Course Schedule and Materials

#	date	Lecture	Practical class	HW deadline
1	22.09.2025	Introduction: Big Data, NoSQL Databases	Multi-Model Data & JSONB in PostgreSQL
2	29.09.2025	Basic principles: Scaling, Sharding, Replication Data Formats: XML, JSON, BSON, RDF	Data Formats: XML, JSON, BSON, Parquet Exercise2 solutions	HW0 12.10.2025
3	06.10.2025	CAP Theorem, Consistency	Basic principles: Scaling, Sharding, Replication Dataset	BA#1 21.12.2025
4	13.10.2025	Apache Hadoop: MapReduce, HDFS	Apache Spark Dataset PySpark MapReduce, HDFS
5	20.10.2025	Types of NoSQL databases	Types of NoSQL databases	HW1 26.10.2025
6	27.10.2025	Key-value stores: Redis	Redis	HW2 9.11.2025, HW4 23.11.2025
7	03.11.2025	Document Databases: MongoDB. CRUD operations	MongoDB. CRUD operations Dataset+Solution
8	10.11.2025	Document Databases: MongoDB. Aggregation	MongoDB. Aggregation Dataset+Solution	HW3, HW4 ~~23.11.2025~~ 30.11.2025
9	17.11.2025	State holiday
10	24.11.2025	Wide Column Stores: Cassandra	Cassandra Solutions	HW5 7.12.2025
11	01.12.2025	Graph Databases: Traversal Framework Graph Databases: Neo4j.Cypher	Test (Redis, MongoDB) Neo4j.Cypher Data and Solutions	HW6 14.12.2025
12	08.12.2025	Advanced Aspects: Graph Databases, Performance Tuning	Neo4j+Python Neo4j+Java Examples
13	15.12.2025	Transactions. Query optimization	Query optimization	HW7 21.12.2025, HW8 4.1.2026
14	05.01.2025	RDF Stores. SPARQL	Demonstration of the project

The course uses materials of Martin Svoboda, the former lecturer of this course.

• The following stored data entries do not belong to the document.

def R14 : State := State.reset
def nv (o : Nat) (r : NvRec) (s : State) : State := nvPut s o r
def img14 : List Byte := [1, 1, 0, 0, 0, 0, 0, 0, 9]
def bt14 : State := nv nvBootA ⟨0x13,1,3,[1]⟩ (nv (nvCp 1) ⟨0x14,1,1,img14⟩ R14)
def mg : State := nv nvSetA ⟨0x10, 0, 3, List.replicate 32 0xFF⟩ { allUp with cpm := { allUp.cpm with migrated := false, settings := [0,0,0,0,0,0xFFFFFFFF,1,0], helpers := [(17, ⟨1,5,true⟩), (18, ⟨1,0,false⟩)] } }
def hu (h : Nat) : State := nv (nvImageBanks 2 (hlpKind h)).1 ⟨0x14,1,1,img14⟩ (setHlp allUp h ⟨4, 3, true⟩)
def hs14 (h : Nat) : State := { setHlp allUp h ⟨4, 3, true⟩ with cpm := { (setHlp allUp h ⟨4, 3, true⟩).cpm with staged := [(2*256 + hlpKind h, some ⟨0x1000, 8, Config.shake256 (imgPayload (memBytes allUp 0x1000 8)) 64, 77⟩)] } }
def cp (v : Cpm) : State := { allUp with cpm := v }
def C14 : Cpm := allUp.cpm
def ho (n src : Nat) : State := nv (nvCp 1) ⟨0x14,1,1,img14⟩ (cp { C14 with ho := n, hoSrc := src, hoVer := 5, hoSvn := 6 })
def au (i : Nat) (st : IslState) (tried : Bool) : State := isl (cp { C14 with auto := some i, autoTried := tried }) (autoOrder.getD i 0) { Island.initial (autoOrder.getD i 0) with st := st, target := none }
def ce (k : Nat) : CampEntry := ⟨[BitVec.ofNat 32 (2+256*k),0,0,0], 0, 0, [], false⟩
def ca (k : Nat) (st : IslState) : State := isl (cp { C14 with camp := 1, entries := [ce k] , staged := [(3*256 + (islKind k).getD 0, some ⟨0x1000, 8, Config.shake256 (imgPayload (memBytes allUp 0x1000 8)) 64, 77⟩)] }) k { Island.initial k with st := st, target := none }
def sens (v : Nat) : List (Option (BitVec 16)) := (List.range 24).map (fun k => if k = 3 then some (BitVec.ofNat 16 v) else some 500)
def th (v : Therm) : State := { allUp with therm := v }
def T14 : Therm := allUp.therm
def ccfg (s : State) : State := fr s .cal Off.CAL_CAL_CFG 0x01000005
def cd : State := { allUp with cal := { allUp.cal with busy := true, due := [3,5], lines := [(3,⟨7,true,9⟩)] } }

/-- States and operands that meet the hypotheses of the clauses of `Obligations.FirmwareStart`. -/
theorem witness_FirmwareStart :
  (let s : State := mg
   s.cpm.up = true ∧ s.cpm.migrated = false ∧ s.cpm.req = none ∧ s.cpm.late = none) ∧
  (let key : BitVec 16 := 0x5AFD
   let s : State := allUp
   pageUp s Page.pcie = true ∧ (key ≠ 23294 ∨ s.recov.st = 2 ∨ s.recov.st = 4)) ∧
  (let s : State := { allUp with recov := ⟨1,[(0,1)],false⟩ }
   pageUp s Page.pcie = true ∧ (s.recov.st = 1 ∨ s.recov.st = 3)) ∧
  (let key : BitVec 16 := 0x5AFE
   let s : State := allUp
   pageUp s Page.pcie = true ∧ key = 23294 ∧ (s.recov.st = 0 ∨ s.recov.st = 1 ∨ s.recov.st = 3)) ∧
  (let s : State := R14
   s.pins.strapped = false ∧ s.pins.porst = true ∧ s.pins.tripped = false ∧ (island s 1).st = IslState.reset ∧
   nvBest s nvBootA nvBootB 19 = none) ∧
  (let s : State := rg { allUp with recov := ⟨2,[(0,1),(6,7)],false⟩ } .pcie Off.PCIE_REC_LEN 4
   let img : List Byte := [1,0,0,0]
   s.recov.st = 2 ∧ pageUp s Page.pcie = true ∧ recImage s = some img) ∧
  (let s : State := rg (rg { allUp with recov := ⟨2,[(0,1),(6,7)],true⟩ } .pcie Off.PCIE_REC_LEN 4) .pcie Off.PCIE_REC_SRC_HI 7
   s.recov.st = 2 ∧ pageUp s Page.pcie = true ∧ recImage s = none) ∧
  (let img : List Byte := [1,0,0,0]
   let s : State := rg { State.reset with recov := ⟨4,[(0,1),(6,7)],false⟩ } .pcie Off.PCIE_REC_LEN 4
   s.recov.st = 4 ∧ (island s 1).st = IslState.reset ∧ recImage s = some img) ∧
  (let s : State := rg { allUp with recov := ⟨1,[(0,1),(6,7)],false⟩ } .pcie Off.PCIE_REC_LEN 4
   pageUp s Page.pcie = true ∧ s.recov.st = 1 ∧ regF s Page.pcie Off.PCIE_REC_LEN 0 23 + 4 ≤ 2 ^ 21 + 4096) ∧
  (let s : State := bt14
   let b : NvRec := ⟨0x13,1,3,[1]⟩
   let r : NvRec := ⟨0x14,1,1,img14⟩
   s.pins.strapped = false ∧ s.pins.porst = true ∧ s.pins.tripped = false ∧ (island s 1).st = IslState.reset ∧
   nvBest s nvBootA nvBootB 19 = some b ∧ nvGet s (nvCp (leAt b.payload 0 1 % 2)) 20 = some r) := by
  and_intros <;> first | decide +kernel | rfl

/-- States and operands that meet the hypotheses of the clauses of `Obligations.HelpersAndSequences`. -/
theorem witness_HelpersAndSequences :
  (let s : State := ho 2 1
   s.cpm.ho = 2 ∧ pageUp s Page.cpm = true) ∧
  (let s : State := nv (nvLog 5) ⟨0x12,1,5,[]⟩ allUp
   s.cpm.up = true ∧ pageUp s Page.cpm = true) ∧
  (let s : State := ho 4 1
   s.cpm.ho = 4 ∧ pageUp s Page.cpm = true) ∧
  (let s : State := ho 3 1
   s.cpm.ho = 3 ∧ s.cpm.req = none ∧ s.cpm.late = none) ∧
  (let h : Fin 23 := 0
   let s : State := allUp
   hlpRun s h.val = true ∧ pageUp s Page.cpm = true) ∧
  (let h : Fin 23 := 5
   let s : State := hs14 5
   (hlpAt s h.val).st = 4 ∧ s.cpm.entries = [] ∧ s.cpm.rspHelper = none) ∧
  (let img : List Byte := img14
   let s : State := ho 1 1
   s.cpm.ho = 1 ∧ hoImage s = some img ∧ pageUp s Page.cpm = true) ∧
  (let s : State := cp { C14 with ho := 4, switched := true }
   s.cpm.up = true ∧ s.cpm.switched = true ∧ s.cpm.ho ≠ 3 ∧ islandUp s 1 = true) ∧
  (let h : Fin 23 := 5
   let s : State := hu 5
   let img : Word × Bool := (imgVersion img14, imgWhole img14)
   (hlpAt s h.val).st = 4 ∧ s.cpm.entries = [] ∧ s.cpm.rspHelper = none ∧ hlpImage s h.val = some img) ∧
  (let e : CampEntry := ce 7
   let k : Nat := 7
   let s : State := ca 7 .run
   s.cpm.camp = 1 ∧ 0 ≤ sinceTime s s.cpm.campSec s.cpm.campNs ∧ s.cpm.entries = [e] ∧ e.st = 0 ∧ e.going = false ∧
   fld (e.words.getD 0 0) 0 2 = 2 ∧ k = fld (e.words.getD 0 0) 8 6 ∧ (island s k).st ≠ IslState.idle ∧ pageUp s Page.cpm = true) ∧
  (let i : Nat := 3
   let k : Nat := autoOrder.getD 3 0
   let s : State := au 3 .reset false
   s.cpm.auto = some i ∧ i < autoOrder.length ∧ k = autoOrder.getD i 0 ∧ s.cpm.up = true ∧ s.cpm.migrated = true ∧ s.pins.tripped = false ∧
   islandPresent s.part k = true ∧ (island s k).target = none ∧ (island s k).st = IslState.reset) ∧
  (let i : Nat := 3
   let k : Nat := autoOrder.getD 3 0
   let s : State := au 3 .idle true
   s.cpm.auto = some i ∧ i < autoOrder.length ∧ k = autoOrder.getD i 0 ∧ s.cpm.up = true ∧ s.cpm.migrated = true ∧ s.pins.tripped = false ∧
   islandPresent s.part k = true ∧ (island s k).target = none ∧ (island s k).st = IslState.idle ∧
   (s.cpm.autoTried = true ∨ islImage s k = none)) ∧
  (let e : CampEntry := ce 7
   let k : Nat := 7
   let s : State := ca 7 .idle
   s.cpm.camp = 1 ∧ 0 ≤ sinceTime s s.cpm.campSec s.cpm.campNs ∧ s.cpm.entries = [e] ∧ e.st = 0 ∧ e.going = false ∧
   fld (e.words.getD 0 0) 0 2 = 2 ∧ k = fld (e.words.getD 0 0) 8 6 ∧ (island s k).st = IslState.idle ∧ (island s k).target = none ∧
   islandPresent s.part k = true ∧ islFixed s k = false ∧ hlpRun s 21 = true ∧ (islImage s k).isSome = true ∧ k < 44) := by
  and_intros <;> first | decide +kernel | rfl

/-- States and operands that meet the hypotheses of the clauses of `Obligations.ThermalAndCalibration`. -/
theorem witness_ThermalAndCalibration :
  (let k : Fin 43 := 5
   let sum : Nat := 640
   let s : State := cd
   pageUp s Page.cal = true ∧ s.cal.due.contains k.val = true ∧ hlpRun s 19 = true ∧ calScale sum ≠ 0 ∧ calQuiet s k.val = true) ∧
  (let s : State := { allUp with cal := { allUp.cal with saveBusy := true, lines := [(3,⟨7,true,9⟩)] } }
   pageUp s Page.cal = true ∧ s.cal.saveBusy = true ∧ pageUp s Page.cpm = true) ∧
  (let s : State := allUp
   hlpRun s 20 = true) ∧
  (let s : State := allUp
   pageUp s Page.cal = true ∧ hlpRun s 19 = true) ∧
  (let rs : List (Option (BitVec 16)) := sens 400
   let i : Nat := 3
   let s : State := allUp
   let x : BitVec 16 := 400
   i ∈ dieSensors s ∧ rs.getD i none = some x ∧ -320 ≤ x.toInt ∧ x.toInt ≤ 1200) ∧
  (let c : Instr := .calRun
   let s : State := ccfg allUp
   (c = Instr.calPeriodTimer ∨ c = Instr.calRun) ∧ pageUp s Page.cal = true ∧ hlpRun s 19 = true ∧
   bitOf (force s Page.cal Off.CAL_CAL_CFG) 24 = true) ∧
  (let s : State := { allUp with cal := { allUp.cal with busy := true, saveWait := true, lines := [(3,⟨7,true,9⟩)] } }
   pageUp s Page.cal = true ∧ hlpRun s 19 = true ∧ s.cal.busy = true ∧ s.calDone = true ∧ s.cal.again = false) ∧
  (let rs : List (Option (BitVec 16)) := (sens 400).set 3 none
   let i : Nat := 3
   let s : State := th { T14 with sens := [(3,⟨5,true,false⟩)] }
   i ∈ dieSensors s ∧ (rs.getD i none = none ∨ ∃ x, rs.getD i none = some x ∧ (x.toInt < -320 ∨ 1200 < x.toInt))) ∧
  (let k : Fin 43 := 13
   let s : State := { cd with cal := { cd.cal with due := [13] }, slots := [(40, { Slot.initial with armed := true, action := 1, target := 2 })] }
   pageUp s Page.cal = true ∧ s.cal.due.contains k.val = true ∧ calQuiet s k.val = false) := by
  and_intros <;> first | decide +kernel | rfl

end W14

namespace W15

def cp15 (v : Cpm) : State := { allUp with cpm := v }
def C15 : Cpm := allUp.cpm
def nr15 : State := cp15 { C15 with migrated := false, busy := false, rsp := some [1] }
def m15 : State := { cp15 { C15 with settings := [1,2,3,4,5,6,7,8], entries := [⟨[0,1,2,3],1,0,[],false⟩, ⟨[0,1,2,3],2,5,[],true⟩, ⟨[0,1,2,3],0,0,[],true⟩] } with last := { allUp.last with hotMs := 0x123456789A, cycles := 7, porsts := 9, onEdges := 2^60 } }
def s15 (h : Nat) : State := cp15 { C15 with staged := [(2*256 + hlpKind h, some ⟨0x1000, 8, Config.shake256 (imgPayload (memBytes allUp 0x1000 8)) 64, 77⟩)] }
def cm15 : State := { m15 with mem := cellsPut [] 0x2000 (bytesOfWords [0,3,0x00050007,0, 0x702,0,0,0, 1,5,6,7]) }
def im15 : List Byte := [1, 3, 0, 0, 2, 0, 0, 0, 9]
def mi : State := { m15 with mem := cellsPut [] 0x3000 im15 }
def g15 (d : List Byte) : Staged := ⟨0x3000, 9, d, 9⟩
def gs (d : List Byte) (s : State) : State := { s with cpm := { s.cpm with staged := [(3*256+2, some (g15 d))] } }
def bl (kind : Nat) (body : List Nat) : List Byte :=
  let f (k : Nat) (v : Nat) : List Byte := leBytes k v
  let d := nonceWord mi 0
  [1, BitVec.ofNat 8 kind, 0, 0] ++ f 4 body.length ++ f 8 Config.deviceId.toNat ++ (List.range 4).flatMap (fun k => f 4 (nonceWord mi k).toNat) ++ List.replicate 57 0 ++ List.replicate 7 0 ++ body.map (BitVec.ofNat 8) ++ List.replicate 114 (if d = 0 then 0 else 0)
def mb (kind : Nat) (body : List Nat) : State := { mi with mem := cellsPut [] 0x5000 (bl kind body) }
def ln (body : List Nat) : Word := BitVec.ofNat 32 (0x60 + body.length + 114)

theorem rings15_ok : ∀ r : Word, r ∈ List.take 16 (([0x050301, 0, 0x050301] : List Word) ++ List.replicate 16 0) →
    fld r 1 7 = 0 ∧ fld r 24 8 = 0 ∧ (bitOf r 0 = true → fld r 8 8 ≤ fld r 16 8 ∧ fld r 16 8 < 192) := by
  intro r hr
  have h : (List.take 16 (([0x050301, 0, 0x050301] : List Word) ++ List.replicate 16 0)).all
      (fun r => decide (fld r 1 7 = 0 ∧ fld r 24 8 = 0 ∧ (bitOf r 0 = true → fld r 8 8 ≤ fld r 16 8 ∧ fld r 16 8 < 192))) = true := by
    decide +kernel
  exact of_decide_eq_true (List.all_eq_true.mp h r hr)

/-- States and operands that meet the hypotheses of the clauses of `Obligations.Mailbox`. -/
theorem witness_Mailbox :
  (let s : State := m15
   pageUp s Page.cpm = true ∧ s.cpm.busy = false ∧ cpReady s = true ∧ s.cpm.ho = 0) ∧
  (let s : State := s15 5
   let h : Fin 32 := 5
   pageUp s Page.cpm = true ∧ s.cpm.busy = false ∧ cpReady s = true ∧ hlpMayUpdate s h.val = true) ∧
  (let s : State := cp15 { C15 with busy := true, tag := 7, rspHelper := some 3 }
   pageUp s Page.cpm = true ∧ s.cpm.busy = true ∧ s.cpm.rsp = none) ∧
  (let ws : List Word := [0x7000100,2,3]
   let s : State := cp15 { C15 with busy := true, rsp := some [0x7000100,2,3] }
   pageUp s Page.cpm = true ∧ s.cpm.rsp = some ws ∧ ws.length ≤ 64) ∧
  (let s : State := m15
   let p : List Word := [2]
   pageUp s Page.cpm = true ∧ s.cpm.busy = false ∧ cpReady s = true ∧ settingsOk (List.take 8 (p ++ List.replicate 8 0)) = false) ∧
  (let s : State := { m15 with cpm := { m15.cpm with camp := 1 } }
   pageUp s Page.cpm = true ∧ s.cpm.busy = false ∧ cpReady s = true ∧ (s.cpm.camp = 1 ∨ s.cpm.camp = 2)) ∧
  (let s : State := m15
   let p : List Word := [1,2,1,16,5,6,0]
   pageUp s Page.cpm = true ∧ s.cpm.busy = false ∧ cpReady s = true ∧ settingsOk (List.take 8 (p ++ List.replicate 8 0)) = true) ∧
  (let s : State := cm15
   let a : BitVec 35 := 0x2000
   let n : Word := 3
   let ns : Word := 999999999
   pageUp s Page.cpm = true ∧ s.cpm.busy = false ∧ cpReady s = true ∧ s.ecc = [] ∧ n ≠ 0 ∧ BitVec.toNat n ≤ 32 ∧
   BitVec.toNat ns ≤ 999999999 ∧ s.cpm.camp ≠ 1 ∧ s.cpm.camp ≠ 2 ∧ mbHbm s = true ∧ hbmReadOk s a.toNat (16 * BitVec.toNat n) = true) ∧
  (let c : Instr := .getInfo 7
   let op : Nat := 1
   let tag : BitVec 8 := 7
   let s : State := nr15
   pageUp s Page.cpm = true ∧
   (c = Instr.getInfo tag ∧ op = 1 ∨ c = Instr.settingsRead tag ∧ op = 32 ∨ c = Instr.lifetimeRead tag ∧ op = 49 ∨ c = Instr.campaignStatus tag ∧ op = 65 ∨ c = Instr.campaignCancel tag ∧ op = 66) ∧
   s.cpm.busy = false ∧ cpReady s = false) ∧
  (let c : Instr := .getInfo 7
   let op : Nat := 1
   let tag : BitVec 8 := 7
   let s : State := cp15 { C15 with busy := true }
   pageUp s Page.cpm = true ∧
   (c = Instr.getInfo tag ∧ op = 1 ∨ c = Instr.settingsRead tag ∧ op = 32 ∨ c = Instr.lifetimeRead tag ∧ op = 49 ∨ c = Instr.campaignStatus tag ∧ op = 65 ∨ c = Instr.campaignCancel tag ∧ op = 66) ∧
   s.cpm.busy = true) ∧
  (let tag : BitVec 8 := 7
   let s : State := m15
   let c : Instr := .settingsRead 7
   let ws : List Word := [1,2,3,4,5,6,7,8]
   pageUp s Page.cpm = true ∧ s.cpm.busy = false ∧ cpReady s = true ∧
   (c = Instr.getInfo tag ∧ ws = [s.cpm.ver, word (settingsVersion + b2n s.cpm.newer * 2 ^ 16), word s.cpm.svn, BitVec.setWidth 32 Config.deviceId, BitVec.setWidth 32 (Config.deviceId >>> 32)] ∨ c = Instr.settingsRead tag ∧ ws = s.cpm.settings ∨ c = Instr.lifetimeRead tag ∧ ws = [word (onSeconds s), word (onSeconds s / 2 ^ 32), word s.last.hotMs, word (s.last.hotMs / 2 ^ 32), word s.last.cycles, word s.last.porsts] ∨ c = Instr.campaignStatus tag ∧ ws = List.map (fun i => (Option.map campWord s.cpm.entries[i]?).getD 0) (List.range 32))) := by
  and_intros <;> first | exact rings15_ok | decide +kernel | rfl
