-- ==== Sys2Proof/Syntax.lean ====
section
/-! DEFINITION. The commands of the WB-7310: one constructor of `Instr` for each row of spec/opcode_table.json, in the
table's order, with what the event carries. Each command is one action of the part (spec 95_what_each_step_holds.md). -/

namespace Sys2Proof

/-- The six tests of the self-test, in the order they run (R159). -/
inductive KnownAnswerTest
  | expansion | doubler | outbound | inbound | checker | monitor
deriving DecidableEq, Repr

/-- A request header as the mover drives it: twelve bytes (byte 0 least significant) and one parity bit a byte (R98, R99). -/
structure Header where
  bytes  : BitVec 96
  parity : BitVec 12
deriving DecidableEq, Repr

/-- A data beat: one unit, one parity bit for each lane, one byte-enable line for each lane (R98). -/
structure Beat where
  data    : Block
  parity  : Lanes
  enables : Lanes
deriving DecidableEq, Repr

/-- A unit returned by the media: its index within the request, its bytes and their parity bits (R104, R114). -/
structure ReturnedUnit where
  index  : Fin 256
  data   : Block
  parity : Lanes
deriving DecidableEq, Repr

/-- The five kinds of request on the media segment; an answer names the kind it answers (R104). -/
inductive MediaRequest
  | fetch | store | holdFetch | releaseStore | cancel
deriving DecidableEq, Repr

/-- The commands. A command period carries the bits shifted in on KDI, the first one first; a read period the number of its
clocks (R173). -/
inductive Instr
  | powerOnReset (clearAsserted : Bool)
  | selfTestEnd (failed : Option KnownAnswerTest)
  | segmentClear
  | segmentClearDeasserted
  | requestHeader (h : Header)
  | storeBeat (b : Beat)
  | beatDropped
  | returnPathDelivery
  | sectorTweak (n : CtxNo)
  | catchUp (n : CtxNo)
  | outboundVerify (disturbance : Block)
  | inboundDecipher
  | fetchIssue
  | pieceIssue
  | cancelIssue
  | accept (n : CtxNo) (kind : MediaRequest)
  | fetchUnit (n : CtxNo) (u : ReturnedUnit)
  | holdFetchUnit (n : CtxNo) (u : ReturnedUnit)
  | fetchDone (n : CtxNo)
  | pieceDone (n : CtxNo)
  | holdFetchDone (n : CtxNo)
  | releaseStoreDone (n : CtxNo)
  | mediaError (n : CtxNo) (kind : MediaRequest)
  | cancelAnswer (n : CtxNo) (isError : Bool)
  | unroutableArrival
  | answerTimerExpiry (n : CtxNo)
  | cancelTimeout (n : CtxNo)
  | expansionStart
  | expansionCompletion
  | erasureCompletion (k : SlotNo)
  | tableMonitorVisit
  | idleExpiry (r : RangeNo)
  | presenceLapse
  | dwellEnd
  | commandPeriod (first rest : List Bool)
  | preparationEnd
  | readPeriod (clocks : Nat)
  | status
  | readFault
  | readAbort
  | loadKey (slot : Byte) (dataKey tweakKey : Key)
  | scrubKey (slot : Byte)
  | flushSchedules
  | setRange (index : Byte) (first : Sector) (count : BitVec 48) (binding lockOnAbsence : Byte) (idleInterval : BitVec 24)
  | openRange (index mode : Byte)
  | lockRange (index : Byte)
  | setWindow (index treatment : Byte) (first last : BitVec 32) (direction : Byte) (movers relocation : MoverSet)
  | setLimit (limit : BitVec 48)
  | freeze
  | go
  | recover
  | armPresence (interval : BitVec 16)
  | renew
  | setAlert (enables : BitVec 16)
  | clearEvents (events : BitVec 16)
  | clearFault
  | clearTallies
deriving DecidableEq, Repr

end Sys2Proof
end

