/-- The state after power-on reset with C_SEGCLR deasserted (R19, R36, R56, R72, R96, R118, R120, R135, R151, R152,
R158, R164, R167, R171, R174, R180, R181, R183). `coarsePhase`, `marks`, `out` and `choices` have no value in the spec
(log entries 4, 5, 22, 25). -/
def State.reset : State where
  contain := { device := .selfTest, dwell := none, cursor := 0 }
  faults := { count := 0, first := none }
  decoder := { windows := Vector.ofFn fun i => (Window.preset i).sealed i, frozen := false, limit := 0 }
  ranges := Vector.ofFn fun i => (Range.preset i).sealed i
  slots := Vector.ofFn fun k => Slot.preset.sealed k
  contexts := []
  abort := []
  cache := Vector.ofFn fun _ => { way0 := none, way1 := none, recent := .way1 }
  expander := { queue := [], current := none }
  intake := .header
  returnPath := []
  media := { slot := none, path := .free, clearDriven := false }
  engines := { outbound := none, inbound := none }
  hold := none
  time := { presence := .idle, idleLocked := 0, coarsePhase := 10000 }
  marks :=
    { returnFull := false, inboundBusy := false, holders := [], readied := [], tickedAnswer := [], tickedIdle := 0,
      tickedPresence := false, tickedDwell := false, visited := false }
  link := .empty
  events := { pending := 0, enables := 0, alertLow := false }
  tallies := { parity := 0, timeout := 0, rawIgnored := 0 }
  out := Outputs.quiet
  choices := 0
  pending := []

end Sys2Proof.Machine
end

Tools for Practical Classes and Homework

JSON: JSON Validator

Redis online editor: Redis OneCompiler

MongoDB: Mongo Playground MongoDB OneCompiler

Neo4j: Neo4j Console

SPARQL: SPARQL Query Editor

PySpark: PySpark functions

Formal Requirements

Attendance during lectures and practical classes is recommended but not compulsory

Homework
- Altogether, 8 mandatory individual homework assignments will be given during the semester (HW0—HW7). They are parts of the same project
- There are also two optional homework assignments that can be submitted for extra points
- You can organize into teams of up to 3 students to work on the project
- If a team carries out the project, the number of queries must be increased (see description of the project)
- Solutions must be submitted via a script executed on the NoSQL server. The text report must be submitted to BRUTE
- Solutions can be submitted repeatedly (before the deadline); only the latest version is assessed
- Once the lecturer has assessed a given assignment, it cannot be resubmitted
- A delay of one whole day is penalized by 0.4 points; shorter delays are penalized proportionally. A delay of two days is penalized by 0.8 points, etc., up to 2 points
- All homework assignments must be submitted before the intended exam date to be considered

Exam
- Only students who have already acquired course credit can sign up for the final exam
- The final exam consists of a compulsory written test and an optional oral examination
- Based on the result, everyone can voluntarily undergo an oral examination. The only condition is to have at least 50 total points
- In such a case, the final score is further adjusted by up to minus 10 to plus 5 points
- The examiner can also request an oral examination in case of uncertainties in the test

Assessment

The grade is calculated as the total points for homework, exam, and bonus points.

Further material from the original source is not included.